*** SOURCE MATERIAL ***

/-- Fuel beyond the bound changes nothing. -/
theorem rxLoop_eq_rxEval {n : Nat} {s : State} (h : s.rxbuf.length / 4 < n) : rxLoop n s = rxEval s :=
  calc rxLoop n s
      = rxLoop (rxIterations s) (rxLoop n s) := (rxLoop_of_atRest _ (atRest_rxLoop h)).symm
    _ = rxLoop n (rxLoop (rxIterations s) s) := by rw [← rxLoop_add, Nat.add_comm, rxLoop_add]
    _ = rxEval s := rxLoop_of_atRest n (atRest_rxEval s)

theorem rxEval_of_atRest {s : State} (h : atRest s.rxbuf) : rxEval s = s := rxLoop_of_atRest _ h

theorem rxEval_of_corrupt {s : State} {f : Flag} (h : syncTransition s.rxbuf = .corrupt f) :
    rxEval s = (s.setFlag f).setRxbuf [] := by
  rw [rxEval, rxIterations, rxLoop_succ, h]
  exact rxLoop_of_atRest _ atRest_nil

theorem rxEval_of_frameReady {s : State} {F rest : List Byte} (h : syncTransition s.rxbuf = .frameReady F rest) :
    rxEval s = rxEval (reportFrame F (s.setRxbuf rest)) := by
  have hlen := length_of_frameReady h
  rw [rxEval, rxIterations, rxLoop_succ, h]
  refine rxLoop_eq_rxEval ?_
  rw [reportFrame_rxbuf, State.setRxbuf_rxbuf, State.rxLen]
  omega

/-- An induction along RXEVAL, from its last transition back to its first. -/
theorem rxEval_induction {P : State → State → Prop} (hrest : ∀ s, atRest s.rxbuf → P s s)
    (hcorrupt : ∀ s f, syncTransition s.rxbuf = .corrupt f → P s ((s.setFlag f).setRxbuf []))
    (hready : ∀ s F rest t, syncTransition s.rxbuf = .frameReady F rest → P (reportFrame F (s.setRxbuf rest)) t → P s t)
    (s : State) : P s (rxEval s) := by
  cases h : syncTransition s.rxbuf with
  | accumulating =>
    have hs := syncTransition_eq_accumulating_iff.mp h
    rw [rxEval_of_atRest hs]
    exact hrest s hs
  | corrupt f =>
    rw [rxEval_of_corrupt h]
    exact hcorrupt s f h
  | frameReady F rest =>
    rw [rxEval_of_frameReady h]
    exact hready s F rest _ h (rxEval_induction hrest hcorrupt hready _)
termination_by s.rxbuf.length
decreasing_by
  have := length_of_frameReady h
  rw [reportFrame_rxbuf, State.setRxbuf_rxbuf]
  omega

/-- RXEVAL emits a record for each candidate, and forwards the frames of the FRAME_OK ones (R131, R133, R134). -/
theorem rxEval_records (s : State) : ∃ rs, (rxEval s).fro = s.fro ++ rs ∧ 4 * rs.length ≤ s.rxbuf.length ∧
    (rxEval s).tlmIn = s.tlmIn ++ forwarded s.params rs := by
  refine rxEval_induction (P := fun s t => ∃ rs, t.fro = s.fro ++ rs ∧ 4 * rs.length ≤ s.rxbuf.length ∧
    t.tlmIn = s.tlmIn ++ forwarded s.params rs) ?_ ?_ ?_ s
  · exact fun s _ => ⟨[], by simp⟩
  · exact fun s f _ => ⟨[], by simp⟩
  · rintro s F rest t h ⟨rs, hfro, hlen, htlm⟩
    have := length_of_frameReady h
    obtain ⟨r, hr, hfwd⟩ := reportFrame_forwards F (s.setRxbuf rest)
    rw [reportFrame_rxbuf, State.setRxbuf_rxbuf] at hlen
    refine ⟨[r] ++ rs, ?_, ?_, ?_⟩
    · rw [hfro, hr, List.append_assoc]; rfl
    · rw [List.length_append, List.length_singleton]; omega
    · rw [htlm, hfwd, forwarded_append, reportFrame_params, List.append_assoc]; rfl

/-- RXEVAL takes a valid frame off the front, reports it, and goes on with the rest (R130, R133). -/
theorem rxEval_of_validFrame {s : State} {F g : List Byte} (hF : validFrame F) (hs : s.rxbuf = F ++ g) :
    ∃ u, rxEval s = rxEval u ∧ u.rxbuf = g ∧ u.fro = s.fro ++ [okRecord F] ∧ u.status = s.status := by
  have hready := rxEval_of_frameReady (hs ▸ syncTransition_append_of_validFrame hF g)
  obtain ⟨-, -, -, hcrc⟩ := hF
  rw [reportFrame_of_valid hcrc] at hready
  exact ⟨_, hready, rfl, rfl, rfl⟩

/-! ### The obligations about RXEVAL -/

/-- Settles O19: both cases are states of rest. -/
theorem rxevalWaitsForMoreBytes : Obligations.RxevalWaitsForMoreBytes := by
  unfold Obligations.RxevalWaitsForMoreBytes
  refine ⟨fun s hm => ?_, fun s hm hmin hmax hwait => ?_⟩
  · rw [exec_rxeval, rxEval_of_atRest (.inl hm)]; rfl
  · rw [exec_rxeval, rxEval_of_atRest (.inr ⟨hm, hwait, hmin, hmax⟩)]; rfl

/-- Settles O20: a length byte of 63 or more tells a length above 64, and one of 0 or 1 a length below 4. -/
theorem rxevalClearsOnAnImpossibleLength : Obligations.RxevalClearsOnAnImpossibleLength := by
  unfold Obligations.RxevalClearsOnAnImpossibleLength
  refine ⟨fun s hm hb => ?_, fun s hm hb => ?_⟩
  · have hlong : Config.maxFrame < expectedLen s.rxbuf := Nat.add_le_add_right hb 2
    rw [exec_rxeval, rxEval_of_corrupt (syncTransition_of_tooLong hm hlong)]; rfl
  · have hshort : expectedLen s.rxbuf < Config.minFrame := Nat.lt_succ_of_le (Nat.add_le_add_right hb 2)
    rw [exec_rxeval, rxEval_of_corrupt (syncTransition_of_tooShort hm hshort)]; rfl

/-- Settles O21: the first transition takes the candidate off and reports it, and RXEVAL of what is left is the rest of
the loop. -/
theorem rxevalReportsTheFrontCandidate : Obligations.RxevalReportsTheFrontCandidate := by
  unfold Obligations.RxevalReportsTheFrontCandidate
  intro s L _ hL hmin hmax hheld
  obtain rfl : L = expectedLen s.rxbuf := hL
  have hready := rxEval_of_frameReady (syncTransition_of_complete hmin hmax hheld)
  refine ⟨fun hv => ?_, fun hv => ?_⟩
  · rw [exec_rxeval, hready, reportFrame_of_valid hv]; rfl
  · rw [exec_rxeval, hready, reportFrame_of_invalid hv]; rfl

/-- Settles O22: the loop comes to rest within its fuel, and each record has taken four bytes. -/
theorem rxevalEndsAtRestWithinItsBounds : Obligations.RxevalEndsAtRestWithinItsBounds := by
  unfold Obligations.RxevalEndsAtRestWithinItsBounds
  intro s
  obtain ⟨rs, hfro, hlen, -⟩ := rxEval_records s
  exact ⟨_, rs, exec_rxeval s, hfro, by omega, atRest_rxEval s, length_le_of_atRest (atRest_rxEval s),
    fun n hn => rxLoop_eq_rxEval (by omega)⟩

theorem atRest_of_exec_rxeval {s t : State} (h : exec .rxeval s = .next t) : atRest t.rxbuf := by
  cases h
  exact atRest_rxEval s

/-- Settles O23: the buffer an RXEVAL leaves is at rest. -/
theorem rxevalIsIdempotent : Obligations.RxevalIsIdempotent := by
  unfold Obligations.RxevalIsIdempotent
  intro s t u ht hu
  have hrest : atRest u.rxbuf := hu ▸ atRest_of_exec_rxeval ht
  rw [exec_rxeval, rxEval_of_atRest hrest]
  rfl

/-- Settles O27: RXEVAL's records and what it forwards of them, within the frame of the loop. -/
theorem rxevalForwardsExactlyTheOkFrames : Obligations.RxevalForwardsExactlyTheOkFrames := by
  unfold Obligations.RxevalForwardsExactlyTheOkFrames
  intro s
  obtain ⟨rs, hfro, -, htlm⟩ := rxEval_records s
  obtain ⟨m, st, rs', Fs, hframe⟩ := rxLoop_frame (rxIterations s) s
  refine ⟨_, rs, exec_rxeval s, hfro, htlm, ?_⟩
  rw [rxEval, hframe]
  rfl
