/-! ## Text -/

/-- R66: every legal instruction cell has a text form, and parsing it gives the identical cell; the source's worked
example, both ways. The codec is outside the block (R5); `-0` keeps its sign by decision D18. -/
def Obligations.ParsingInvertsRendering : Prop :=
  (∀ i : Instr, i.wellFormed = true →
    ∃ line, TextCodec.render (encode i) = some line ∧ TextCodec.parse line = .ok (encode i)) ∧
  TextCodec.render ⟨.pos, 18#6, 48#6, 0#6, 19#6, 24#6⟩ =
    some ['S', 'T', 'A', ' ', '1', '2', '0', '0', '(', '2', ':', '3', ')'] ∧
  TextCodec.parse ['S', 'T', 'A', ' ', '1', '2', '0', '0', '(', '2', ':', '3', ')'] =
    .ok ⟨.pos, 18#6, 48#6, 0#6, 19#6, 24#6⟩
end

*** End of SOURCE MATERIAL ***

-- HOW TO COMPLETE THIS TASK --
From the records above, transcribe exactly the run of lines that opens with the line holding "Obligations.RxevalReportsTheFrontCandidate := by" and closes with the line holding "intro s t u ht hu", both included.

-- OUTPUT --
theorem rxevalReportsTheFrontCandidate : Obligations.RxevalReportsTheFrontCandidate := by
  unfold Obligations.RxevalReportsTheFrontCandidate
  intro s L _ hL hmin hmax hheld
  obtain rfl : L = expectedLen s.rxbuf := hL
  have hready := rxEval_of_frameReady (syncTransition_of_complete hmin hmax hheld)
  refine ⟨fun hv => ?_, fun hv => ?_⟩
  · rw [exec_rxeval, hready, reportFrame_of_valid hv]; rfl
  · rw [exec_rxeval, hready, reportFrame_of_invalid hv]; rfl

/-- Settles O22: the loop comes to rest within its fuel, and each record has taken four bytes. -/
theorem rxevalEndsAtRestWithinItsBounds : Obligations.RxevalEndsAtRestWithinItsBounds := by
  unfold Obligations.RxevalEndsAtRestWithinItsBounds
  intro s
  obtain ⟨rs, hfro, hlen, -⟩ := rxEval_records s
  exact ⟨_, rs, exec_rxeval s, hfro, by omega, atRest_rxEval s, length_le_of_atRest (atRest_rxEval s),
    fun n hn => rxLoop_eq_rxEval (by omega)⟩

theorem atRest_of_exec_rxeval {s t : State} (h : exec .rxeval s = .next t) : atRest t.rxbuf := by
  cases h
  exact atRest_rxEval s

/-- Settles O23: the buffer an RXEVAL leaves is at rest. -/
theorem rxevalIsIdempotent : Obligations.RxevalIsIdempotent := by
  unfold Obligations.RxevalIsIdempotent
  intro s t u ht hu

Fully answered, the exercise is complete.